[Saved entries]
· · · · · · ·
-- ==== Sys2Proof/Tests/Slice0.lean ====
section
/-! SUPPORT. Tests with values from spec/ (mostly spec/95_test_vectors.md), and, for each obligation with
hypotheses, a witness that meets them. -/

namespace Sys2Proof.Tests

open Sys2Proof Sys2Proof.Machine

/-! ## Well-formedness: each check refuses an ill-formed term -/

/-- The test parameters TP1 and the "gk" defaults (spec/95_test_vectors.md section 8): values for tests
only. P_CRC8 is left at a stub. -/
def tp1 : Params :=
  { (default : Params) with
    retry := 100, opcWr := 0x4B#8, opcWrRd := 0x2D#8, opcCfg := 0xD2#8, speedByte := fun s => s.setWidth 8
    stCrcBit := 0, dtCmdConvert := 0x44#8, dtCmdReadSp := 0xBE#8, btAddr := 0x18#7, btRegTa := 0x05#8
    btRegMfr := 0x06#8, btRegDev := 0x07#8, btMfrId := 0x0054#16, btDevId := 0x0400#16, lxAddr := 0x10#7
    lxRegCfg := 0x00#8, lxRegData := 0x04#8, lxOrder := .le
    lxCfgVal := fun g t => [BitVec.ofNat 8 t, BitVec.ofNat 8 g]
    gainLut := [1, 2, 4, 8], itLut := [1, 2, 4, 8, 16, 32, 64], gselRst := 1#3, iselRst := 3#3 }

theorem test_tp1_is_well_formed : tp1.wf = true := by decide
theorem test_empty_table_refused : { tp1 with gainLut := [] }.wf = false := by decide
theorem test_nine_entries_refused : { tp1 with itLut := [1, 2, 4, 8, 1, 1, 1, 1, 1] }.tableSizesOk = false := by
  decide
theorem test_zero_entry_refused : { tp1 with gainLut := [0, 2] }.entriesPositive = false := by decide
theorem test_large_factor_refused : { tp1 with gainLut := [1, 2, 1821] }.factorBounded = false := by decide
theorem test_default_gain_refused : { tp1 with gselRst := 0#3 }.defaultGainOk = false := by decide
theorem test_default_time_refused : { tp1 with iselRst := 7#3 }.defaultTimeOk = false := by decide
theorem test_empty_payload_refused : { tp1 with lxCfgVal := fun _ _ => [] }.cfgValOk = false := by decide
theorem test_crc_bit_refused : { tp1 with stCrcBit := 8 }.crcBitOk = false := by decide

/-- W CMD, 0x00000112: reserved bits (95_test_vectors section 7). -/
theorem test_reserved_bits_refused :
    CommandWord.reservedClear 0x112#32 = false ∧ CommandWord.wf 0x112#32 = false ∧
      decodeWord 0x112#32 = .error (.reservedBits 0x112#32) := by decide

/-- The ends of the ranges of R75, and 0x03 of 95_test_vectors section 7. -/
theorem test_undefined_opcodes_refused :
    ∀ w ∈ [0x03, 0x0F, 0x13, 0x1F, 0x23, 0x2F, 0x33, 0x3F, 0x43, 0xFF],
      CommandWord.opcodeDefined (BitVec.ofNat 32 w) = false ∧
        decodeWord (BitVec.ofNat 32 w) = .error (.undefinedOpcode (BitVec.ofNat 8 w)) := by decide

theorem test_short_word_refused : decodeBytes [0x11#8, 0#8, 0#8] = .error (.truncated 3) := by decide

/-! ## Decoding: every row of R73, written out bit by bit -/

theorem test_decode_nop : decodeTableWord 32 0b00000000000000000000000000000000 = some .nop := by decide
theorem test_decode_crcByte : decodeTableWord 32 0b00000000000000000000000000000001 = some .crcByte := by decide
theorem test_decode_crcBuf : decodeTableWord 32 0b00000000000000000000000000000010 = some .crcBuf := by decide
theorem test_decode_brConfig : decodeTableWord 32 0b00000000000000000000000000010000 = some .brConfig := by decide
theorem test_decode_brWrite : decodeTableWord 32 0b00000000000000000000000000010001 = some .brWrite := by decide
theorem test_decode_brRead : decodeTableWord 32 0b00000000000000000000000000010010 = some .brRead := by decide
theorem test_decode_dtStart : decodeTableWord 32 0b00000000000000000000000000100000 = some .dtStart := by decide
theorem test_decode_dtRead : decodeTableWord 32 0b00000000000000000000000000100001 = some .dtRead := by decide
theorem test_decode_dtDecode : decodeTableWord 32 0b00000000000000000000000000100010 = some .dtDecode := by decide
theorem test_decode_btProbe : decodeTableWord 32 0b00000000000000000000000000110000 = some .btProbe := by decide
theorem test_decode_btRead : decodeTableWord 32 0b00000000000000000000000000110001 = some .btRead := by decide
theorem test_decode_btDecode : decodeTableWord 32 0b00000000000000000000000000110010 = some .btDecode := by decide
theorem test_decode_lxInit : decodeTableWord 32 0b00000000000000000000000001000000 = some .lxInit := by decide
theorem test_decode_lxRead : decodeTableWord 32 0b00000000000000000000000001000001 = some .lxRead := by decide
theorem test_decode_lxDecode : decodeTableWord 32 0b00000000000000000000000001000010 = some .lxDecode := by decide

/-! ## The functions: 95_test_vectors sections 2 to 6 -/

/-- Section 2.1. -/
theorem test_crc16_of_one_byte : crc16 0x0000#16 [0x01#8] = 0xC0C1#16 ∧ crc16 0xFFFF#16 [0xFF#8] = 0x00FF#16 := by
  decide

/-- Section 2.1: "123456789". -/
theorem test_crc16_check_value : crc16 0x0000#16
    [0x31#8, 0x32#8, 0x33#8, 0x34#8, 0x35#8, 0x36#8, 0x37#8, 0x38#8, 0x39#8] = 0xBB3D#16 := by decide +kernel

/-- Section 3.1, first row: the checksum and the trailer of a write frame. -/
theorem test_write_frame :
    (writeFrame tp1 0#2 0x18#7 0x01#8 [0x00#8, 0x20#8]).chunks =
      [[0x4B#8, 0x30#8], [0x03#8, 0x01#8], [0x00#8, 0x20#8]] ∧
    crc16 0x0000#16 [0x4B#8, 0x30#8, 0x03#8, 0x01#8, 0x00#8, 0x20#8] = 0xE31F#16 ∧
    trailer 0xE31F#16 = [0xE0#8, 0x1C#8] := by decide +kernel

/-- Section 3.1, last row: the read frame. -/
theorem test_read_frame :
    (readFrame tp1 0#2 0x50#7 0x00#8 16).chunks = [[0x2D#8, 0xA0#8, 0x01#8], [0x00#8], [0x10#8]] ∧
    crc16 0x0000#16 [0x2D#8, 0xA0#8, 0x01#8, 0x00#8, 0x10#8] = 0x0ADE#16 := by decide +kernel

/-- Section 3.2. -/
theorem test_status_check :
    statusCheck tp1 ⟨0x00#8, 0x00#8⟩ = none ∧ statusCheck tp1 ⟨0x03#8, 0x00#8⟩ = some .checksumError ∧
    statusCheck tp1 ⟨0x02#8, 0x00#8⟩ = some .busError ∧ statusCheck tp1 ⟨0x00#8, 0x01#8⟩ = some .busError ∧
    statusCheck tp1 ⟨0x01#8, 0xFF#8⟩ = some .checksumError := by decide

/-- Section 4.1: the ends of the range, the asymmetric rounding and the signs. -/
theorem test_dt_conv :
    dtConv 0x0178#16 = some 235 ∧ dtConv 0x0191#16 = some 251 ∧ dtConv 0xFE6F#16 = some (-250) ∧
    dtConv 0xFFFF#16 = some 0 ∧ dtConv 0xFF5E#16 = some (-101) ∧ dtConv 0x07D0#16 = some 1250 ∧
    dtConv 0x07D1#16 = none ∧ dtConv 0xFC8F#16 = some (-550) ∧ dtConv 0xFC8E#16 = none ∧
    dtConv 0x8000#16 = none := by decide

/-- Section 5.1. -/
theorem test_bt_conv :
    btConv 0x00A0#16 = 100 ∧ btConv 0x10A0#16 = -2460 ∧ btConv 0x1F90#16 = -70 ∧ btConv 0x01F4#16 = 312 ∧
    btConv 0x1001#16 = -2560 ∧ btConv 0xE190#16 = 250 ∧ btConv 0xFFFF#16 = -1 := by decide

/-- Section 6.1. -/
theorem test_lx_conv :
    lxConv 100#16 576 = 57 ∧ lxConv 1736#16 576 = 999 ∧ lxConv 1737#16 576 = 1000 ∧
    lxConv 65535#16 65520 = 4293853 ∧ lxFactor tp1 3 6 = some 18432 ∧ lxFactor tp1 4 0 = none := by decide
· · · · · · ·
_EXERCISE PROMPT_
Set down the lines above as they stand, starting with the first line and ending with the line that contains "(default : Params) with".

_RESPONSE AREA_
-- ==== Sys2Proof/Tests/Slice0.lean ====
section
/-! SUPPORT. Tests with values from spec/ (mostly spec/95_test_vectors.md), and, for each obligation with
hypotheses, a witness that meets them. -/

namespace Sys2Proof.Tests

open Sys2Proof Sys2Proof.Machine

/-! ## Well-formedness: each check refuses an ill-formed term -/

/-- The test parameters TP1 and the "gk" defaults (spec/95_test_vectors.md section 8): values for tests
only. P_CRC8 is left at a stub. -/
def tp1 : Params :=
  { (default : Params) with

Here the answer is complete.